» EXERCISE BRIEF: Every line of the following records that includes "ErrorKind" should be copied.

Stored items
● ● ●
-- ==== Sys2Proof/Laws/State.lean ====
section
/-! SUPPORT. One lemma per field per update of the state, so that no later proof unfolds a record update. -/

namespace Sys2Proof.Machine

@[simp] theorem respond_bound (r : Response) (s : State) : (s.respond r).bound = s.bound := rfl
@[simp] theorem respond_pending (r : Response) (s : State) : (s.respond r).pending = s.pending := rfl
@[simp] theorem respond_rsp (r : Response) (s : State) : (s.respond r).rsp = some r := rfl
@[simp] theorem respond_inputs (r : Response) (s : State) : (s.respond r).inputs = s.inputs := rfl
@[simp] theorem respond_mem (r : Response) (s : State) : (s.respond r).mem = s.mem := rfl
@[simp] theorem respond_line (r : Response) (s : State) : (s.respond r).line = s.line := rfl
@[simp] theorem respond_turns (r : Response) (s : State) : (s.respond r).turns = s.turns := rfl
@[simp] theorem respond_trace (r : Response) (s : State) : (s.respond r).trace = s.trace := rfl

@[simp] theorem finish_bound (v : Word32) (s : State) : (finish v s).bound = s.bound := rfl
@[simp] theorem finish_pending (v : Word32) (s : State) : (finish v s).pending = s.pending := rfl
@[simp] theorem finish_rsp (v : Word32) (s : State) : (finish v s).rsp = some (.ok v) := rfl
@[simp] theorem finish_inputs (v : Word32) (s : State) : (finish v s).inputs = s.inputs := rfl
@[simp] theorem finish_mem (v : Word32) (s : State) : (finish v s).mem = s.mem := rfl
@[simp] theorem finish_line (v : Word32) (s : State) : (finish v s).line = s.line := rfl
@[simp] theorem finish_turns (v : Word32) (s : State) : (finish v s).turns = s.turns := rfl
@[simp] theorem finish_trace (v : Word32) (s : State) : (finish v s).trace = s.trace := rfl

@[simp] theorem raise_bound (k : ErrorKind) (s : State) : (raise k s).bound = s.bound := rfl
@[simp] theorem raise_pending (k : ErrorKind) (s : State) : (raise k s).pending = s.pending := rfl
@[simp] theorem raise_rsp (k : ErrorKind) (s : State) : (raise k s).rsp = some (.err k) := rfl
@[simp] theorem raise_inputs (k : ErrorKind) (s : State) : (raise k s).inputs = s.inputs := rfl
@[simp] theorem raise_mem (k : ErrorKind) (s : State) : (raise k s).mem = s.mem := rfl
@[simp] theorem raise_line (k : ErrorKind) (s : State) : (raise k s).line = s.line := rfl
@[simp] theorem raise_turns (k : ErrorKind) (s : State) : (raise k s).turns = s.turns := rfl
@[simp] theorem raise_trace (k : ErrorKind) (s : State) : (raise k s).trace = s.trace := rfl

@[simp] theorem await_bound (p : Wait) (s : State) : (await p s).bound = s.bound := rfl
@[simp] theorem await_pending (p : Wait) (s : State) : (await p s).pending = some p := rfl
@[simp] theorem await_rsp (p : Wait) (s : State) : (await p s).rsp = s.rsp := rfl
@[simp] theorem await_inputs (p : Wait) (s : State) : (await p s).inputs = s.inputs := rfl
@[simp] theorem await_mem (p : Wait) (s : State) : (await p s).mem = s.mem := rfl
@[simp] theorem await_line (p : Wait) (s : State) : (await p s).line = s.line := rfl
@[simp] theorem await_turns (p : Wait) (s : State) : (await p s).turns = s.turns := rfl
@[simp] theorem await_trace (p : Wait) (s : State) : (await p s).trace = s.trace := rfl

@[simp] theorem record_bound (t : BusTxn) (s : State) : (s.record t).bound = s.bound := rfl
@[simp] theorem record_pending (t : BusTxn) (s : State) : (s.record t).pending = s.pending := rfl
@[simp] theorem record_rsp (t : BusTxn) (s : State) : (s.record t).rsp = s.rsp := rfl
@[simp] theorem record_inputs (t : BusTxn) (s : State) : (s.record t).inputs = s.inputs := rfl
@[simp] theorem record_mem (t : BusTxn) (s : State) : (s.record t).mem = s.mem := rfl
@[simp] theorem record_line (t : BusTxn) (s : State) : (s.record t).line = s.line := rfl
@[simp] theorem record_turns (t : BusTxn) (s : State) : (s.record t).turns = s.turns := rfl
@[simp] theorem record_trace (t : BusTxn) (s : State) : (s.record t).trace = s.trace ++ [t] := rfl

@[simp] theorem resetBlock_bound (s : State) : (resetBlock s).bound = false := rfl
@[simp] theorem resetBlock_pending (s : State) : (resetBlock s).pending = none := rfl
@[simp] theorem resetBlock_rsp (s : State) : (resetBlock s).rsp = none := rfl
@[simp] theorem resetBlock_inputs (s : State) : (resetBlock s).inputs = s.inputs := rfl
@[simp] theorem resetBlock_mem (s : State) : (resetBlock s).mem = s.mem := rfl
@[simp] theorem resetBlock_line (s : State) : (resetBlock s).line = s.line := rfl
@[simp] theorem resetBlock_turns (s : State) : (resetBlock s).turns = s.turns := rfl
@[simp] theorem resetBlock_trace (s : State) : (resetBlock s).trace = s.trace := rfl

@[simp] theorem presentCommand_bound (c : Word32) (s : State) : (presentCommand c s).bound = s.bound := rfl
@[simp] theorem presentCommand_pending (c : Word32) (s : State) : (presentCommand c s).pending = none := rfl
@[simp] theorem presentCommand_rsp (c : Word32) (s : State) : (presentCommand c s).rsp = s.rsp := rfl
@[simp] theorem presentCommand_inputs (c : Word32) (s : State) : (presentCommand c s).inputs = .command c :: s.inputs := rfl
@[simp] theorem presentCommand_mem (c : Word32) (s : State) : (presentCommand c s).mem = s.mem := rfl
@[simp] theorem presentCommand_line (c : Word32) (s : State) : (presentCommand c s).line = s.line := rfl
@[simp] theorem presentCommand_turns (c : Word32) (s : State) : (presentCommand c s).turns = s.turns := rfl
@[simp] theorem presentCommand_trace (c : Word32) (s : State) : (presentCommand c s).trace = s.trace := rfl

end Sys2Proof.Machine
end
● ● ●
» EXPECTED ANSWER:
@[simp] theorem raise_bound (k : ErrorKind) (s : State) : (raise k s).bound = s.bound := rfl
@[simp] theorem raise_pending (k : ErrorKind) (s : State) : (raise k s).pending = s.pending := rfl
@[simp] theorem raise_rsp (k : ErrorKind) (s : State) : (raise k s).rsp = some (.err k) := rfl
@[simp] theorem raise_inputs (k : ErrorKind) (s : State) : (raise k s).inputs = s.inputs := rfl
@[simp] theorem raise_mem (k : ErrorKind) (s : State) : (raise k s).mem = s.mem := rfl
@[simp] theorem raise_line (k : ErrorKind) (s : State) : (raise k s).line = s.line := rfl
@[simp] theorem raise_turns (k : ErrorKind) (s : State) : (raise k s).turns = s.turns := rfl
@[simp] theorem raise_trace (k : ErrorKind) (s : State) : (raise k s).trace = s.trace := rfl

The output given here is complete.